HMRC’s tribunal: What does it mean for the future of client-led R&D projects?

A recent tribunal case has highlighted several issues around HMRC’s definition of subsidised expenditure.

While the case involving construction firm Quinn London Limited and HMRC is now closed, its outcome leaves questions for many businesses seeking R&D tax relief regardless of whether they already have specialist advisory support of the kind offered by Kene Partners.

Here, we discuss the case and look at the possible ramifications for future client-led R&D projects.

Quinn London vs HMRC: What happened?

Quinn London, a building contractor, claimed enhanced R&D tax relief for several projects where its development demonstrated an overall advance in technological knowledge and/or capabilities.

As part of the SME tax relief process, claimants must be able to demonstrate that the costs of their R&D projects have not been subsidised – meaning covered, directly or indirectly and in part or in full, by a third party.

HMRC rejected Quinn’s claim, ruling the company had failed to fulfil this condition.

It argued that payments made by Quinn’s clients for its finished building works were, in themselves, sufficient evidence of the R&D expenditure in question having been subsidized.

Quinn successfully appealed to the First-Tier Tribunal (FTT), which ruled the company was entitled to tax relief totalling approximately £1 million.

Ruling against HMRC’s reasoning, Tribunal Judge Harriet Morgan stated that a project could only be considered subsidised if there was a “clear link” between customer payments and R&D expenditure.

She explained: “… it would be wholly out of kilter with the overall SME scheme, if an SME were to be denied enhanced R&D relief solely because, in doing what is envisaged by the legislation (namely, utilising the relevant R&D for the purposes of its trade), it seeks to recover some or all of the relevant costs of the R&D under its commercial contracts with its clients entered into in the course of its ordinary trading activities.

“Indeed, if HMRC’s approach were to be adopted, the circumstances in which an SME could claim enhanced R&D relief would seem to be confined to those where it has no prospect of exploiting the R&D for commercial gain.”

Why is this case so significant?

This case matters to businesses claiming R&D relief for several reasons.

HMRC traditionally defined subsidy as being any money provided by an external third party to the business which is spent on R&D work. This was often linked to grant funding.

Over the last few years, though, HMRC has broadened the scope of what it considers subsidised expenditure and, perhaps in the interest of combating errors and fraudulent claims, have begun to contest that any paid work for clients could be considered ‘subsidised’ and may therefore not be eligible for R&D tax relief.

If applied to claimants throughout the UK, HMRC’s revised definition would mean that any business that charges for or plans to sell work comprising R&D would become ineligible – along with any company using third parties as part of its research and development.

For the most part, the outcome of Quinn’s appeal will have reassured thousands of businesses who inherit a financial risk when problem-solving and taking on R&D projects on behalf of clients; not just those in the construction sector.

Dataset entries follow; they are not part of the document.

/-- R51 to R53, R273 to R283: VXE words that take no scalar operand enter VXE.Q when they are legal, the thread owns the queue and it has room; an illegal one is the illegal instruction fault, a full queue a wait, a queue not owned the ownership fault. -/
def Sys2Proof.Claims.VectorIssue : Prop :=
  ∀ (s : State) (c : CoreId) (t : Thr) (vd va vb vc : Fin 32) (rm : Fin 8) (w part : Fin 4) (sr ovn uni : Bool) (imm : Fin 64), MayIssue s c t {} →
    ∀ p ∈ vxeWords c t vd va vb vc rm w part sr ovn uni imm, let core := s.coreAt c.val
      (vxeIllegal core.vxe.rm.toNat p.2 = true → exec p.1 s = .next (s.faulted c t { code := 0x10, addr := pcWord (s.thrOf c t).pc })) ∧
      (vxeIllegal core.vxe.rm.toNat p.2 = false →
        (core.owner (s.env c.val) 1 = some t.val → 32 ≤ core.vxe.eng.q.length → exec p.1 s = .next (s.after c fun k => k.updThread t.val fun th =>
          { th with st := .wait, wcause := .queueFull, waitOp := some (.queue p.2) })) ∧
        (core.owner (s.env c.val) 1 ≠ some t.val → exec p.1 s = .next (s.faulted c t { code := 0x19, sub := 1 })) ∧
        (core.owner (s.env c.val) 1 = some t.val → core.vxe.eng.q.length < 32 → exec p.1 s = .next (vxeEntered s c t p.2 0 0 [])))

/-- R278, R281: the VXE words with a scalar operand: the scale of VQNT and VDQ is an INT from -512 to 511, any other INT the bounds fault, and VSPLAT takes an INT, FLT or RAW word. -/
def Sys2Proof.Claims.VectorScalar : Prop :=
  ∀ (s : State) (c : CoreId) (t : Thr) (vd va : Fin 32) (rb : Reg) (rm : Fin 8) (part : Fin 4) (imm : Fin 64) (b : Word), MayIssue s c t {} →
    (s.coreAt c.val).owner (s.env c.val) 1 = some t.val → (s.coreAt c.val).vxe.eng.q.length < 32 →
    (s.greg c t rb = tint b →
      ∀ p ∈ [(Instr.vqnt32 c t vd va rb, encV3B vd.val va.val rb.val 10 0 0 false false), (.vqnt64 c t vd va rb part, encV3B vd.val va.val rb.val 11 part.val 0 false false),
          (.vdq32 c t vd va rb rm, encV3B vd.val va.val rb.val 12 0 rm.val false false), (.vdq64 c t vd va rb part rm, encV3B vd.val va.val rb.val 13 part.val rm.val false false)],
        vxeIllegal (s.coreAt c.val).vxe.rm.toNat p.2 = false →
          (-512 ≤ b.toInt → b.toInt ≤ 511 → exec p.1 s = .next (vxeEntered s c t p.2 0 b [])) ∧
          ((b.toInt < -512 ∨ 511 < b.toInt) → exec p.1 s = .next (s.faulted c t { code := 0x16, addr := Config.xaddrNoEa b 0 }))) ∧
    (imm.val ≤ 3 → s.greg c t rb = tint b ∨ s.greg c t rb = tflt b ∨ s.greg c t rb = traw b →
      exec (.vsplat c t vd rb imm) s = .next (vxeEntered s c t (encV3D vd.val 0 rb.val 3 imm.val) 0 b []))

The ruling has provided a conclusion of sorts, and will no doubt ease some speculation. Though it’s still no guarantee of a smooth R&D incentive process for small businesses: HMRC have stated that they will continue to open enquiries into R&D claims on the basis of subsidized expenditure.

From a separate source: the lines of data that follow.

/-! ### Core.setChi -/

@[simp] theorem Core.setChi_held (x : Core) (n : Nat) (y : Chi) : (x.setChi n y).held = x.held := rfl
@[simp] theorem Core.setChi_lock (x : Core) (n : Nat) (y : Chi) : (x.setChi n y).lock = x.lock := rfl
@[simp] theorem Core.setChi_park (x : Core) (n : Nat) (y : Chi) : (x.setChi n y).park = x.park := rfl
@[simp] theorem Core.setChi_dispen (x : Core) (n : Nat) (y : Chi) : (x.setChi n y).dispen = x.dispen := rfl
@[simp] theorem Core.setChi_debug (x : Core) (n : Nat) (y : Chi) : (x.setChi n y).debug = x.debug := rfl
@[simp] theorem Core.setChi_qown (x : Core) (n : Nat) (y : Chi) : (x.setChi n y).qown = x.qown := rfl
@[simp] theorem Core.setChi_steps (x : Core) (n : Nat) (y : Chi) : (x.setChi n y).steps = x.steps := rfl
@[simp] theorem Core.setChi_thr (x : Core) (n : Nat) (y : Chi) : (x.setChi n y).thr = x.thr := rfl
@[simp] theorem Core.setChi_entEn (x : Core) (n : Nat) (y : Chi) : (x.setChi n y).entEn = x.entEn := rfl
@[simp] theorem Core.setChi_entMl (x : Core) (n : Nat) (y : Chi) : (x.setChi n y).entMl = x.entMl := rfl
@[simp] theorem Core.setChi_entAddr (x : Core) (n : Nat) (y : Chi) : (x.setChi n y).entAddr = x.entAddr := rfl
@[simp] theorem Core.setChi_exv (x : Core) (n : Nat) (y : Chi) : (x.setChi n y).exv = x.exv := rfl
@[simp] theorem Core.setChi_irqv (x : Core) (n : Nat) (y : Chi) : (x.setChi n y).irqv = x.irqv := rfl
@[simp] theorem Core.setChi_dfv (x : Core) (n : Nat) (y : Chi) : (x.setChi n y).dfv = x.dfv := rfl
@[simp] theorem Core.setChi_vecmode (x : Core) (n : Nat) (y : Chi) : (x.setChi n y).vecmode = x.vecmode := rfl
@[simp] theorem Core.setChi_nxmap (x : Core) (n : Nat) (y : Chi) : (x.setChi n y).nxmap = x.nxmap := rfl
@[simp] theorem Core.setChi_imem (x : Core) (n : Nat) (y : Chi) : (x.setChi n y).imem = x.imem := rfl
@[simp] theorem Core.setChi_imark (x : Core) (n : Nat) (y : Chi) : (x.setChi n y).imark = x.imark := rfl
@[simp] theorem Core.setChi_spad (x : Core) (n : Nat) (y : Chi) : (x.setChi n y).spad = x.spad := rfl
@[simp] theorem Core.setChi_rings (x : Core) (n : Nat) (y : Chi) : (x.setChi n y).rings = x.rings := rfl
@[simp] theorem Core.setChi_cho (x : Core) (n : Nat) (y : Chi) : (x.setChi n y).cho = x.cho := rfl
@[simp] theorem Core.setChi_out (x : Core) (n : Nat) (y : Chi) : (x.setChi n y).out = x.out := rfl
@[simp] theorem Core.setChi_sc (x : Core) (n : Nat) (y : Chi) : (x.setChi n y).sc = x.sc := rfl
@[simp] theorem Core.setChi_scBrk (x : Core) (n : Nat) (y : Chi) : (x.setChi n y).scBrk = x.scBrk := rfl
@[simp] theorem Core.setChi_part (x : Core) (n : Nat) (y : Chi) : (x.setChi n y).part = x.part := rfl
@[simp] theorem Core.setChi_arrive (x : Core) (n : Nat) (y : Chi) : (x.setChi n y).arrive = x.arrive := rfl
@[simp] theorem Core.setChi_bgen (x : Core) (n : Nat) (y : Chi) : (x.setChi n y).bgen = x.bgen := rfl
@[simp] theorem Core.setChi_mxe (x : Core) (n : Nat) (y : Chi) : (x.setChi n y).mxe = x.mxe := rfl
@[simp] theorem Core.setChi_vxe (x : Core) (n : Nat) (y : Chi) : (x.setChi n y).vxe = x.vxe := rfl
@[simp] theorem Core.setChi_dma0 (x : Core) (n : Nat) (y : Chi) : (x.setChi n y).dma0 = x.dma0 := rfl
@[simp] theorem Core.setChi_dma1 (x : Core) (n : Nat) (y : Chi) : (x.setChi n y).dma1 = x.dma1 := rfl
@[simp] theorem Core.setChi_trk (x : Core) (n : Nat) (y : Chi) : (x.setChi n y).trk = x.trk := rfl
@[simp] theorem Core.setChi_pace (x : Core) (n : Nat) (y : Chi) : (x.setChi n y).pace = x.pace := rfl
@[simp] theorem Core.setChi_writes (x : Core) (n : Nat) (y : Chi) : (x.setChi n y).writes = x.writes := rfl
@[simp] theorem Core.setChi_xid (x : Core) (n : Nat) (y : Chi) : (x.setChi n y).xid = x.xid := rfl
@[simp] theorem Core.setChi_seq (x : Core) (n : Nat) (y : Chi) : (x.setChi n y).seq = x.seq := rfl

/-! ### Core.setRing -/

@[simp] theorem Core.setRing_held (x : Core) (n : Nat) (y : Ring) : (x.setRing n y).held = x.held := rfl
@[simp] theorem Core.setRing_lock (x : Core) (n : Nat) (y : Ring) : (x.setRing n y).lock = x.lock := rfl
@[simp] theorem Core.setRing_park (x : Core) (n : Nat) (y : Ring) : (x.setRing n y).park = x.park := rfl
@[simp] theorem Core.setRing_dispen (x : Core) (n : Nat) (y : Ring) : (x.setRing n y).dispen = x.dispen := rfl
@[simp] theorem Core.setRing_debug (x : Core) (n : Nat) (y : Ring) : (x.setRing n y).debug = x.debug := rfl
@[simp] theorem Core.setRing_qown (x : Core) (n : Nat) (y : Ring) : (x.setRing n y).qown = x.qown := rfl
@[simp] theorem Core.setRing_steps (x : Core) (n : Nat) (y : Ring) : (x.setRing n y).steps = x.steps := rfl
@[simp] theorem Core.setRing_thr (x : Core) (n : Nat) (y : Ring) : (x.setRing n y).thr = x.thr := rfl
@[simp] theorem Core.setRing_entEn (x : Core) (n : Nat) (y : Ring) : (x.setRing n y).entEn = x.entEn := rfl
@[simp] theorem Core.setRing_entMl (x : Core) (n : Nat) (y : Ring) : (x.setRing n y).entMl = x.entMl := rfl
@[simp] theorem Core.setRing_entAddr (x : Core) (n : Nat) (y : Ring) : (x.setRing n y).entAddr = x.entAddr := rfl
@[simp] theorem Core.setRing_exv (x : Core) (n : Nat) (y : Ring) : (x.setRing n y).exv = x.exv := rfl
@[simp] theorem Core.setRing_irqv (x : Core) (n : Nat) (y : Ring) : (x.setRing n y).irqv = x.irqv := rfl
@[simp] theorem Core.setRing_dfv (x : Core) (n : Nat) (y : Ring) : (x.setRing n y).dfv = x.dfv := rfl
@[simp] theorem Core.setRing_vecmode (x : Core) (n : Nat) (y : Ring) : (x.setRing n y).vecmode = x.vecmode := rfl
@[simp] theorem Core.setRing_nxmap (x : Core) (n : Nat) (y : Ring) : (x.setRing n y).nxmap = x.nxmap := rfl
@[simp] theorem Core.setRing_imem (x : Core) (n : Nat) (y : Ring) : (x.setRing n y).imem = x.imem := rfl
@[simp] theorem Core.setRing_imark (x : Core) (n : Nat) (y : Ring) : (x.setRing n y).imark = x.imark := rfl
@[simp] theorem Core.setRing_spad (x : Core) (n : Nat) (y : Ring) : (x.setRing n y).spad = x.spad := rfl
@[simp] theorem Core.setRing_cho (x : Core) (n : Nat) (y : Ring) : (x.setRing n y).cho = x.cho := rfl
@[simp] theorem Core.setRing_chi (x : Core) (n : Nat) (y : Ring) : (x.setRing n y).chi = x.chi := rfl
@[simp] theorem Core.setRing_out (x : Core) (n : Nat) (y : Ring) : (x.setRing n y).out = x.out := rfl
@[simp] theorem Core.setRing_sc (x : Core) (n : Nat) (y : Ring) : (x.setRing n y).sc = x.sc := rfl
@[simp] theorem Core.setRing_scBrk (x : Core) (n : Nat) (y : Ring) : (x.setRing n y).scBrk = x.scBrk := rfl
@[simp] theorem Core.setRing_part (x : Core) (n : Nat) (y : Ring) : (x.setRing n y).part = x.part := rfl
@[simp] theorem Core.setRing_arrive (x : Core) (n : Nat) (y : Ring) : (x.setRing n y).arrive = x.arrive := rfl
@[simp] theorem Core.setRing_bgen (x : Core) (n : Nat) (y : Ring) : (x.setRing n y).bgen = x.bgen := rfl
@[simp] theorem Core.setRing_mxe (x : Core) (n : Nat) (y : Ring) : (x.setRing n y).mxe = x.mxe := rfl
@[simp] theorem Core.setRing_vxe (x : Core) (n : Nat) (y : Ring) : (x.setRing n y).vxe = x.vxe := rfl
@[simp] theorem Core.setRing_dma0 (x : Core) (n : Nat) (y : Ring) : (x.setRing n y).dma0 = x.dma0 := rfl
@[simp] theorem Core.setRing_dma1 (x : Core) (n : Nat) (y : Ring) : (x.setRing n y).dma1 = x.dma1 := rfl
@[simp] theorem Core.setRing_trk (x : Core) (n : Nat) (y : Ring) : (x.setRing n y).trk = x.trk := rfl
@[simp] theorem Core.setRing_pace (x : Core) (n : Nat) (y : Ring) : (x.setRing n y).pace = x.pace := rfl
@[simp] theorem Core.setRing_writes (x : Core) (n : Nat) (y : Ring) : (x.setRing n y).writes = x.writes := rfl
@[simp] theorem Core.setRing_xid (x : Core) (n : Nat) (y : Ring) : (x.setRing n y).xid = x.xid := rfl
@[simp] theorem Core.setRing_seq (x : Core) (n : Nat) (y : Ring) : (x.setRing n y).seq = x.seq := rfl

/-! ### Core.setSc -/

@[simp] theorem Core.setSc_held (x : Core) (n : Nat) (y : Word) : (x.setSc n y).held = x.held := rfl
@[simp] theorem Core.setSc_lock (x : Core) (n : Nat) (y : Word) : (x.setSc n y).lock = x.lock := rfl
@[simp] theorem Core.setSc_park (x : Core) (n : Nat) (y : Word) : (x.setSc n y).park = x.park := rfl
@[simp] theorem Core.setSc_dispen (x : Core) (n : Nat) (y : Word) : (x.setSc n y).dispen = x.dispen := rfl
@[simp] theorem Core.setSc_debug (x : Core) (n : Nat) (y : Word) : (x.setSc n y).debug = x.debug := rfl
@[simp] theorem Core.setSc_qown (x : Core) (n : Nat) (y : Word) : (x.setSc n y).qown = x.qown := rfl
@[simp] theorem Core.setSc_steps (x : Core) (n : Nat) (y : Word) : (x.setSc n y).steps = x.steps := rfl
@[simp] theorem Core.setSc_thr (x : Core) (n : Nat) (y : Word) : (x.setSc n y).thr = x.thr := rfl
@[simp] theorem Core.setSc_entEn (x : Core) (n : Nat) (y : Word) : (x.setSc n y).entEn = x.entEn := rfl
@[simp] theorem Core.setSc_entMl (x : Core) (n : Nat) (y : Word) : (x.setSc n y).entMl = x.entMl := rfl
@[simp] theorem Core.setSc_entAddr (x : Core) (n : Nat) (y : Word) : (x.setSc n y).entAddr = x.entAddr := rfl
@[simp] theorem Core.setSc_exv (x : Core) (n : Nat) (y : Word) : (x.setSc n y).exv = x.exv := rfl
@[simp] theorem Core.setSc_irqv (x : Core) (n : Nat) (y : Word) : (x.setSc n y).irqv = x.irqv := rfl
@[simp] theorem Core.setSc_dfv (x : Core) (n : Nat) (y : Word) : (x.setSc n y).dfv = x.dfv := rfl
@[simp] theorem Core.setSc_vecmode (x : Core) (n : Nat) (y : Word) : (x.setSc n y).vecmode = x.vecmode := rfl
@[simp] theorem Core.setSc_nxmap (x : Core) (n : Nat) (y : Word) : (x.setSc n y).nxmap = x.nxmap := rfl
@[simp] theorem Core.setSc_imem (x : Core) (n : Nat) (y : Word) : (x.setSc n y).imem = x.imem := rfl
@[simp] theorem Core.setSc_imark (x : Core) (n : Nat) (y : Word) : (x.setSc n y).imark = x.imark := rfl
@[simp] theorem Core.setSc_spad (x : Core) (n : Nat) (y : Word) : (x.setSc n y).spad = x.spad := rfl
@[simp] theorem Core.setSc_rings (x : Core) (n : Nat) (y : Word) : (x.setSc n y).rings = x.rings := rfl
@[simp] theorem Core.setSc_cho (x : Core) (n : Nat) (y : Word) : (x.setSc n y).cho = x.cho := rfl
@[simp] theorem Core.setSc_chi (x : Core) (n : Nat) (y : Word) : (x.setSc n y).chi = x.chi := rfl
@[simp] theorem Core.setSc_out (x : Core) (n : Nat) (y : Word) : (x.setSc n y).out = x.out := rfl
@[simp] theorem Core.setSc_scBrk (x : Core) (n : Nat) (y : Word) : (x.setSc n y).scBrk = x.scBrk := rfl
@[simp] theorem Core.setSc_part (x : Core) (n : Nat) (y : Word) : (x.setSc n y).part = x.part := rfl
@[simp] theorem Core.setSc_arrive (x : Core) (n : Nat) (y : Word) : (x.setSc n y).arrive = x.arrive := rfl
@[simp] theorem Core.setSc_bgen (x : Core) (n : Nat) (y : Word) : (x.setSc n y).bgen = x.bgen := rfl
@[simp] theorem Core.setSc_mxe (x : Core) (n : Nat) (y : Word) : (x.setSc n y).mxe = x.mxe := rfl
@[simp] theorem Core.setSc_vxe (x : Core) (n : Nat) (y : Word) : (x.setSc n y).vxe = x.vxe := rfl
@[simp] theorem Core.setSc_dma0 (x : Core) (n : Nat) (y : Word) : (x.setSc n y).dma0 = x.dma0 := rfl
@[simp] theorem Core.setSc_dma1 (x : Core) (n : Nat) (y : Word) : (x.setSc n y).dma1 = x.dma1 := rfl
@[simp] theorem Core.setSc_trk (x : Core) (n : Nat) (y : Word) : (x.setSc n y).trk = x.trk := rfl
@[simp] theorem Core.setSc_pace (x : Core) (n : Nat) (y : Word) : (x.setSc n y).pace = x.pace := rfl
@[simp] theorem Core.setSc_writes (x : Core) (n : Nat) (y : Word) : (x.setSc n y).writes = x.writes := rfl
@[simp] theorem Core.setSc_xid (x : Core) (n : Nat) (y : Word) : (x.setSc n y).xid = x.xid := rfl
@[simp] theorem Core.setSc_seq (x : Core) (n : Nat) (y : Word) : (x.setSc n y).seq = x.seq := rfl

/-! ### Core.setBgen -/

@[simp] theorem Core.setBgen_held (x : Core) (n : Nat) (y : Word) : (x.setBgen n y).held = x.held := rfl
@[simp] theorem Core.setBgen_lock (x : Core) (n : Nat) (y : Word) : (x.setBgen n y).lock = x.lock := rfl
@[simp] theorem Core.setBgen_park (x : Core) (n : Nat) (y : Word) : (x.setBgen n y).park = x.park := rfl
@[simp] theorem Core.setBgen_dispen (x : Core) (n : Nat) (y : Word) : (x.setBgen n y).dispen = x.dispen := rfl
@[simp] theorem Core.setBgen_debug (x : Core) (n : Nat) (y : Word) : (x.setBgen n y).debug = x.debug := rfl
@[simp] theorem Core.setBgen_qown (x : Core) (n : Nat) (y : Word) : (x.setBgen n y).qown = x.qown := rfl
@[simp] theorem Core.setBgen_steps (x : Core) (n : Nat) (y : Word) : (x.setBgen n y).steps = x.steps := rfl
@[simp] theorem Core.setBgen_thr (x : Core) (n : Nat) (y : Word) : (x.setBgen n y).thr = x.thr := rfl
@[simp] theorem Core.setBgen_entEn (x : Core) (n : Nat) (y : Word) : (x.setBgen n y).entEn = x.entEn := rfl
@[simp] theorem Core.setBgen_entMl (x : Core) (n : Nat) (y : Word) : (x.setBgen n y).entMl = x.entMl := rfl
@[simp] theorem Core.setBgen_entAddr (x : Core) (n : Nat) (y : Word) : (x.setBgen n y).entAddr = x.entAddr := rfl
@[simp] theorem Core.setBgen_exv (x : Core) (n : Nat) (y : Word) : (x.setBgen n y).exv = x.exv := rfl
@[simp] theorem Core.setBgen_irqv (x : Core) (n : Nat) (y : Word) : (x.setBgen n y).irqv = x.irqv := rfl
@[simp] theorem Core.setBgen_dfv (x : Core) (n : Nat) (y : Word) : (x.setBgen n y).dfv = x.dfv := rfl
@[simp] theorem Core.setBgen_vecmode (x : Core) (n : Nat) (y : Word) : (x.setBgen n y).vecmode = x.vecmode := rfl
@[simp] theorem Core.setBgen_nxmap (x : Core) (n : Nat) (y : Word) : (x.setBgen n y).nxmap = x.nxmap := rfl
@[simp] theorem Core.setBgen_imem (x : Core) (n : Nat) (y : Word) : (x.setBgen n y).imem = x.imem := rfl
@[simp] theorem Core.setBgen_imark (x : Core) (n : Nat) (y : Word) : (x.setBgen n y).imark = x.imark := rfl
@[simp] theorem Core.setBgen_spad (x : Core) (n : Nat) (y : Word) : (x.setBgen n y).spad = x.spad := rfl
@[simp] theorem Core.setBgen_rings (x : Core) (n : Nat) (y : Word) : (x.setBgen n y).rings = x.rings := rfl
@[simp] theorem Core.setBgen_cho (x : Core) (n : Nat) (y : Word) : (x.setBgen n y).cho = x.cho := rfl
@[simp] theorem Core.setBgen_chi (x : Core) (n : Nat) (y : Word) : (x.setBgen n y).chi = x.chi := rfl
@[simp] theorem Core.setBgen_out (x : Core) (n : Nat) (y : Word) : (x.setBgen n y).out = x.out := rfl
@[simp] theorem Core.setBgen_sc (x : Core) (n : Nat) (y : Word) : (x.setBgen n y).sc = x.sc := rfl
@[simp] theorem Core.setBgen_scBrk (x : Core) (n : Nat) (y : Word) : (x.setBgen n y).scBrk = x.scBrk := rfl
@[simp] theorem Core.setBgen_part (x : Core) (n : Nat) (y : Word) : (x.setBgen n y).part = x.part := rfl
@[simp] theorem Core.setBgen_arrive (x : Core) (n : Nat) (y : Word) : (x.setBgen n y).arrive = x.arrive := rfl
@[simp] theorem Core.setBgen_mxe (x : Core) (n : Nat) (y : Word) : (x.setBgen n y).mxe = x.mxe := rfl
@[simp] theorem Core.setBgen_vxe (x : Core) (n : Nat) (y : Word) : (x.setBgen n y).vxe = x.vxe := rfl
@[simp] theorem Core.setBgen_dma0 (x : Core) (n : Nat) (y : Word) : (x.setBgen n y).dma0 = x.dma0 := rfl
@[simp] theorem Core.setBgen_dma1 (x : Core) (n : Nat) (y : Word) : (x.setBgen n y).dma1 = x.dma1 := rfl
@[simp] theorem Core.setBgen_trk (x : Core) (n : Nat) (y : Word) : (x.setBgen n y).trk = x.trk := rfl
@[simp] theorem Core.setBgen_pace (x : Core) (n : Nat) (y : Word) : (x.setBgen n y).pace = x.pace := rfl
@[simp] theorem Core.setBgen_writes (x : Core) (n : Nat) (y : Word) : (x.setBgen n y).writes = x.writes := rfl
@[simp] theorem Core.setBgen_xid (x : Core) (n : Nat) (y : Word) : (x.setBgen n y).xid = x.xid := rfl
@[simp] theorem Core.setBgen_seq (x : Core) (n : Nat) (y : Word) : (x.setBgen n y).seq = x.seq := rfl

The long and complex journey to tribunal might explain why this is the first case of its kind to go so far. We can’t assume that other SMEs, especially those applying for R&D relief without any professional support, will have the resilience, resources and confidence necessary to go through the same process as Quinn – even if they are entitled to funding. For some, the complexity and fear of enquiry might be enough of a deterrent to halt or prevent continued claims and/or investment into vital R&D projects. That goes against the purpose of R&D tax credits, which has always been to encourage innovation.

We need more clarity from HMRC

HMRC has a duty to monitor the R&D incentives, and it may yet continue to investigate client-led R&D projects. Its initial change in subsidy definition was likely aimed at clamping down on fraudulent claims, and that’s something most businesses and R&D advisers will welcome.

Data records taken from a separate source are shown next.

theorem wit_PowerHalves :
    let s := sU fun s => { s with routers := [] }
    s.dead = false ∧ s.halfAsked true = false ∧ s.pwr.busy = false ∧ (s.half false).on = true ∧ s.cores = [] ∧ s.blx = [] ∧ s.regions = [] ∧
      (∀ p ∈ s.routers, p.2.crosses p.1 = false) ∧ (∀ b, (s.half b).drain = none) ∧ ({} : State).dead = false := by decide
theorem wit_PowerHalves_used : ∃ p ∈ ({ cores := [(4 * 72, { part := 1 })] } : State).cores, clEast (lcCluster p.1) = clEast 4 ∧ p.2.part ≠ 0 := by decide
/-- The drain of the East half, 20 µs old at this tick, and one tick younger with a packet still out. -/
theorem wit_PowerHalves_drain :
    let s := sU fun s => { s with tb := 21000, pwr := { s.pwr with busy := true, e := { s.pwr.e with drain := some 1000 } } }
    (s.half true).drain = some 1000 ∧ (s.half false).drain = none ∧ 1000 + 20000 ≤ s.tb ∧ 20999 < 1000 + 20000 := by decide
theorem wit_PowerHalves_on :
    let s := nxt (exec (.halfOffRequest true) (sU fun s => { s with routers := [] }))
    s.halfAsked true = true ∧ s.dead = false ∧ s.pwr.busy = true := by decide
theorem wit_PowerHalves_good :
    let s := sU fun s => { s with pwr := { s.pwr with busy := true, e := { s.pwr.e with on := false, vren := true } } }
    (s.half true).on = false ∧ (s.half true).vren = true ∧ s.pwr.busy = true ∧ s.halfAsked true = false := by decide
/-- A window over the limit, and one with margin for a step up. -/
theorem wit_Governor :
    let s := sU fun s => { s with tb := 1000000, pwr := { s.pwr with cap := 400, tlim := 100, w := { s.pwr.w with set := 600, tgt := 700 } } }
    s.dead = false ∧ s.pwr.ended < s.tb / 1000000 ∧ s.pwr.pover = false ∧ s.pwr.floorbrk = false ∧ s.job.paced = false ∧ s.pwr.cap * 1000 < 400001 + s.pwr.fixed * 1000 ∧
      s.pwr.tlim < 101 ∧ (0 + s.pwr.fixed * 1000) * 100 < 97 * (s.pwr.cap * 1000) ∧ 97 + 3 ≤ s.pwr.tlim ∧ (∃ b, (s.half b).set < (s.half b).tgt) := by decide
theorem wit_Governor_floor :
    let s := sU fun s => { s with tb := 1000000, job := { paced := true }, hif := { s.hif with job := 3 }, pwr := { s.pwr with cap := 250, w := { s.pwr.w with vp := 700, set := 700 }, e := { s.pwr.e with vp := 650, set := 650 } } }
    s.job.paced = true ∧ s.hif.job = 3 ∧ s.pwr.cap * 1000 < 250001 ∧ (∀ b, (s.half b).set ≤ (s.half b).vp + (s.half b).wear) := by decide
theorem wit_Governor_aging :
    let s := sU fun s => { s with mc := { drip := { en := true, st := .on }, dripFlags := 1 } }
    s.mc.drip.st = .on ∧ s.mc.dripFlags.getLsbD 0 = true ∧ s.job.paced = false := by decide
def win : InMsg := { unit := unitOf 5 7, src := 0, addr := mkSa 5 3 0x2000, back := saCore 5 1 7 0, xid := 3, body := .read (mkSa 5 3 0x2000) 8 }
theorem wit_HostWindow :
    let s := sU fun s => { s with hif := { s.hif with wins := [win], flush := [(6, 0)], reads := [(6, win)] } }
    s.hif.wins = [win] ∧ s.hif.bme = true ∧ s.hif.flush = [(6, 0)] ∧ s.hif.reads = [(6, win)] ∧ win.body = .read win.addr 8 ∧ (∀ p ∈ s.hif.flush, p.1 ≠ 7) ∧ (9 : Nat) ≠ 0 ∧
      ({ s.hif with flush := [(6, 1)], reads := [] } : Hif).flush = [(6, 1)] := by decide
theorem wit_HostWindow_bells :
    let s := sU fun s => { s with hif := { s.hif with job := 3, bells := [(0, 255)] }, cores := [(0, { held := false })] }
    s.hif.job = 3 ∧ s.hif.bells = [(0, 255)] ∧ (s.coreAt 0).held = false ∧ (sU).hif.job ≠ 3 := by decide
theorem wit_HostWindow_present : ({ sU with fuses := {} } : State).present 0 = true := by decide

/-- A command ring with one command to fetch and a completion ring with one free entry. -/
def sRing (w : List Word) (f : State → State := id) : State :=
  sU fun s => f { s with hif := { s.hif with cmdq := { en := true, log2n := 4, head := 15, tail := 0 }, cplq := { en := true, log2n := 4, head := 0, tail := 13 }, cmds := if w = [] then [] else [⟨w⟩] } }
/-- A command word 0: its tag and its operation (R546). -/
def cmd (op : Nat) (r : List Word) : List Word := pack [(7, 16, 16), (op, 0, 8)] :: r ++ List.replicate (7 - r.length) 0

While the Quinn case has shown what we can expect from a judicial perspective, it doesn’t tell us where HMRC currently stands on the issue – and that uncertainty will require some redressive clarity in the coming years.

By providing further guidance, much like it did around software expenditure, HMRC could assist businesses in planning while also making its job more manageable. For the best results, this kind of guidance should be built from further consultation with the industry and with businesses seeking to claim this kind of relief.

Final word: enquiries happen

Businesses can’t avoid HMRC enquiries. What they can do is ensure their original submissions and all subsequent documentation show clearly and consistently the boundaries and ownership of all R&D work.

At Kene Partners, our approach has always been to build a robust claim with a clear methodology for HMRC at the front end of every claim. This means all our claims deliver the maximum value for our client’s investment in innovation while withstanding any scrutiny from HMRC.